Your assignment »
In the records below, find the line that contains "run o s fun s => matrixOut" and the line that contains "else if !d.testBit 5 && (4". Set down exactly those lines and every line between them, and nothing more.

Working data »
-- ==== Sys2Proof/Machine/StateBank.lean ====
section
/-! DEFINITION. The state-bank instructions (R236–R248): what they check when they execute and what they take into the
outbound buffer. -/
namespace Sys2Proof.Machine

open Sys2Proof

/-! Bank references and event words (R237). -/

def bankLoc (r : Word) : Bool := r.getLsbD 20
def bankRow (r : Word) : Nat := wbits r 19 15
def bankSl (r : Word) : Nat := wbits r 14 13
def bankReg (r : Word) : Nat := wbits r 12 9
/-- The cluster a bank reference names, as cluster `cl` uses it. -/
def bankCl (r : Word) (cl : Nat) : Nat := if bankLoc r then cl else wbits r 8 0

def evValue (e : Word) : Nat := wbits e 63 32
def evSrc (e : Word) : Nat := wbits e 27 16
def evTime (e : Word) : Nat := wbits e 15 0

/-- SBCFG (R240). -/
def execSbcfg (o : Ops) (s : State) : Host.Outcome State Fault Refusal :=
  run o s fun s =>
    let a := s.rg o.a.toNat
    if wbits a 5 0 ≠ 0 then .trap 0x03 a.toNat
    else
      match spaceOf s.cur.cl a.toNat with
      | .spad cl off =>
        if cl ≠ s.cur.cl || 2 ^ 22 < off + 320 then .trap 0x09 a.toNat
        else matrixOut o s { s.mcmd .sbcfg o.d.toNat with ga := a }
      | _ => .trap 0x09 a.toNat

/-- SBEVT (R240, R242). -/
def execSbevt (o : Ops) (s : State) : Host.Outcome State Fault Refusal :=
  run o s fun s =>
    let a := s.rg o.a.toNat
    let e := s.rg o.b.toNat
    if wbits a 63 21 ≠ 0 then .trap 0x02 a.toNat
    else if wbits e 31 28 ≠ 0 then .trap 0x02 e.toNat
    else
      let cl := bankCl a s.cur.cl
      let k := s.cluster cl
      if !bankLoc a && !(k.loaded && k.gen == s.cx.gen) then .trap 0x09 a.toNat
      else
        s.cmplOf o fun c =>
          s.takeOut [{ act := .send [{ s.origin.pkt (16 * cl) ((c.map (·.tag)).getD s.cx.act.tag) 3
                          (.sbevt cl (bankReg a) (bankSl a) (bankRow a) e c 0 none) with src := s.cur.core }]
                       pins := c.map (·.fid) }]

/-- SBSTEP (R239, R244). -/
def execSbstep (o : Ops) (s : State) : Host.Outcome State Fault Refusal :=
  run o s fun s => matrixOut o s { s.mcmd .sbstep o.d.toNat with left := bits o.form.ext 7 0 + 1 }

/-- Bits of an element that SBREAD writes (R248). -/
def sbreadBits (d : Nat) : Nat := if d.testBit 5 then 64 else fmtBits (bits d 4 0)

/-- SBREAD (R240, R248). -/
def execSbread (o : Ops) (s : State) : Host.Outcome State Fault Refusal :=
  run o s fun s =>
    let d := o.form.ext
    let f := bits d 4 0
    let gb := s.rg o.b.toNat
    let gc := s.rg o.form.c.toNat
    if d.testBit 5 && (f ≠ 0 || bits d 15 6 ≠ 0) then .trap 0x02 (opWord 0xCB o)
    else if !d.testBit 5 && (4 < bits d 8 6 || s.noFmt f) then .trap 0x01 (opWord 0xCB o)
    else if !d.testBit 5 && bits d 15 9 ≠ 0 && !fmtSprig f then .trap 0x02 (opWord 0xCB o)
    else
      s.withEp gb (panelStop gb 0 (sbreadBits d) (topBit (wbits gc 31 0)) (topBit (wbits gc 63 32)))
        (matrixOut o s { s.mcmd .sbread o.a.toNat with gb := gb, gc := gc, desc := d })

end Sys2Proof.Machine
end

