/-- The start of a command at its hart (R257); while a peer's data of its records is on the way it is tried again. -/
def State.hartBegin (s : State) (cl h : Nat) (c : ECmd) : State :=
  let u := c.user cl
  let w0 := c.wd 0
  if bits w0 63 19 ≠ 0 || bits w0 15 13 ≠ 0 || bits w0 12 10 = 7 then s.hartTrap cl h 0x09 w0
  else if (c.usesSrc && s.badPort c.org.gen (c.wd 2)) || (c.usesDst && s.badPort c.org.gen (c.wd 3)) then
    s.hartTrap cl h 0x09 (if c.usesSrc && s.badPort c.org.gen (c.wd 2) then c.wd 2 else c.wd 3)
  else
    match s.readShape u [] (c.wd 1) with
    | .fail e a s => s.hartTrap cl h e a
    | .wait t => s.waits t
    | .ok r1 s1 =>
      match if c.entry = 8 || c.wd 4 ≠ 0 then s1.readShape u r1.ptrs (c.wd 4) else .ok {} s1 with
      | .fail e a s => s.hartTrap cl h e a
      | .wait t => s.waits t
      | .ok r2 s =>
        let t := (s.cluster cl).hart h
        let e := s.startCause cl h c r1.ds r2.ds t.std
        if e ≠ 0 then s.hartTrap cl h e (c.wd 1)
        else
          let t := { t with begun := true, dims := r1.ds, dims2 := r2.ds }
          let t := if t.std then t else { t with ctx := hartCtx c }
          let s := s.modCluster cl fun g => g.setHart h t
          if shapeCount r1.ds = 0 || shapeCount r2.ds = 0 then s.emptyDone cl h c
          else if t.std && !([0, 8, 16].contains c.entry) && !(c.entry = 24 && h = 2) then s.hartTrap cl h 0x1A 0
          else s

/-! The standard microcode (R258, R260, R266). -/

/-- The hart after a piece of element has been written, or all of it. -/
def Hart.written (t : Hart) (left : List (List (Loc × Byte))) : Hart :=
  { t with left := left, pos := if left.isEmpty then t.pos + 1 else t.pos
           finished := left.isEmpty && decide (t.pos + 1 = shapeCount t.dims) }

/-- An element read is passed on: to a stream at once, to memory piece by piece. -/
def State.hartPut (s : State) (cl h : Nat) (c : ECmd) (bs : List Byte) : Option State :=
  let t := (s.cluster cl).hart h
  let u := c.user cl
  let set (s : State) (t : Hart) : State := s.modCluster cl fun g => g.setHart h t
  if c.entry = 16 then
    match s.streamPush u.gen (c.wd 5 % 256) ⟨0, cl, h⟩ ((List.range 4).filter fun i => (c.wd 5).testBit (8 + i)) bs with
    | .ok _ s => some (set s (t.written []))
    | .fail e v s => some (s.hartTrap cl h e v)
    | .wait _ => none
  else
    let dst := endpointAt (c.wd 3) (shapeOff (if c.entry = 8 then t.dims2 else t.dims) t.pos)
    if isStream dst then
      match s.hartWrite u h dst bs with
      | .ok _ s => some (set s (t.written []))
      | .fail e v s => some (s.hartTrap cl h e v)
      | .wait _ => none
    else
      match s.placesNow u .write dst bs.length with
      | .error (e, a) => some (s.hartTrap cl h e a)
      | .ok (ls, s) =>
        if !s.windowsOk cl ls true then some (s.hartTrap cl h 0x0A dst)
        else some (set s { t with left := pieces cl (fun (x : Loc × Byte) => x.1) (List.zip ls bs) })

Exercise response »
  run o s fun s => matrixOut o s { s.mcmd .sbstep o.d.toNat with left := bits o.form.ext 7 0 + 1 }

/-- Bits of an element that SBREAD writes (R248). -/
def sbreadBits (d : Nat) : Nat := if d.testBit 5 then 64 else fmtBits (bits d 4 0)

/-- SBREAD (R240, R248). -/
def execSbread (o : Ops) (s : State) : Host.Outcome State Fault Refusal :=
  run o s fun s =>
    let d := o.form.ext
    let f := bits d 4 0
    let gb := s.rg o.b.toNat
    let gc := s.rg o.form.c.toNat
    if d.testBit 5 && (f ≠ 0 || bits d 15 6 ≠ 0) then .trap 0x02 (opWord 0xCB o)
    else if !d.testBit 5 && (4 < bits d 8 6 || s.noFmt f) then .trap 0x01 (opWord 0xCB o)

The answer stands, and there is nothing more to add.